Реакцию термокольцепреципитации Асколи для исследова­ния трупного материала ставят при необходимости диагности­ровать сибирскую язву у павших животных или у людей, умер­ших от неизвестной болезни, напоминающей висцеральную форму сибирской язвы, а также для определения зараженности сырья (кожа, мех, шерсть). Образцы исследуемого материала измельчают и кипятят в пробирке с изотоническим раствором хлорида натрия в течение 5—10 мин, после чего фильтруют до полной прозрачности. Преципитирующую сибиреязвенную сы­воротку получают путем гипериммунизации лошадей убитой культурой B.anthracis. Испытуемый термоэкстракт осторожно наслаивают на поверхность сыворотки в преципитационной пробирке. В положительном случае через 1—2 мин в месте соприкосновения появляется белое кольцо преципитации, что свидетельствует о присутствии в материале антигенов возбуди­теля. Контрольный термоэкстракт готовят из того же материа­ла, взятого от здорового животного (см. табл. 10.1.1).

Биохимические и молекулярно-биологические исследования. Исследуемый материал, полученный из очага инфекции, используют для обнаружения ДНК возбудителя с помощью ПЦР. В случае обнаружения соответствующих моле­кул можно поставить предварительный диагноз.

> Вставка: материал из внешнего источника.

-- ==== Sys2Proof/Syntax.lean ====
section
/-! DEFINITION. The syntax: one constructor of `Instr` for each row of spec/opcode_table.json, in the table's order. -/

namespace Sys2Proof

/-- The fifteen conditions of Tab. 4 (R121), in the order of their codes. `cs` is also written HS, `cc` also LO. -/
inductive Cond where
  | eq | ne | cs | cc | mi | pl | vs | vc | hi | ls | ge | lt | gt | le | al
deriving DecidableEq, Repr

/-- The four kinds of shift (R93). -/
inductive ShiftType where
  | lsl | lsr | asr | ror
deriving DecidableEq, Repr

/-- The four combinations of P and W in a halfword or signed transfer (R182): P = 1 W = 0, P = 1 W = 1, P = 0 W = 0, and P = 0
W = 1, which is UNPREDICTABLE (`Restriction.postWriteback`) and like every such combination advances when its condition fails. -/
inductive HsIndex where
  | offset | preIndexed | postIndexed | postIndexedW
deriving DecidableEq, Repr

/-- The P bit of the form. -/
def HsIndex.p : HsIndex → Bool
  | .offset => true
  | .preIndexed => true
  | .postIndexed => false
  | .postIndexedW => false

/-- The W bit of the form. -/
def HsIndex.w : HsIndex → Bool
  | .offset => false
  | .preIndexed => true
  | .postIndexed => false
  | .postIndexedW => true

/-- The base register is written back (R182: P = 0, or P = 1 with W = 1). -/
def HsIndex.writesBack : HsIndex → Bool
  | .offset => false
  | .preIndexed => true
  | .postIndexed => true
  | .postIndexedW => true

/-- The three layouts of a second operand (R93, R143). -/
inductive Operand2 where
  /-- An 8-bit constant rotated right by twice `rot` (R144). -/
  | imm (rot : BitVec 4) (imm8 : BitVec 8)
  /-- `Rm` shifted by a constant (R145). -/
  | shImm (amount : BitVec 5) (t : ShiftType) (rm : RegNum)
  /-- `Rm` shifted by the low byte of `Rs` (R146). -/
  | shReg (rs : RegNum) (t : ShiftType) (rm : RegNum)
deriving DecidableEq, Repr

/-- The offset of a word or byte transfer (R181). -/
inductive LsOffset where
  | imm (imm12 : BitVec 12)
  | reg (amount : BitVec 5) (t : ShiftType) (rm : RegNum)
deriving DecidableEq, Repr

/-- The offset of a halfword or signed transfer (R182). -/
inductive HsOffset where
  | imm (immH immL : BitVec 4)
  | reg (rm : RegNum)
deriving DecidableEq, Repr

Кожно-аллергическая проба. Ставится на внутренней поверх­ности предплечья — внутрикожно вводят 0,1 мл антраксина. При положительной реакции через 24 ч появляются гиперемия и инфильтрат. Положительная реакция регистрируется у 90 % больных сибирской язвой, начиная со 2-й недели заболевания, и сохраняется у переболевших в течение всей жизни, в связи с чем ее диагностическая оценка должна производиться с ос­торожностью.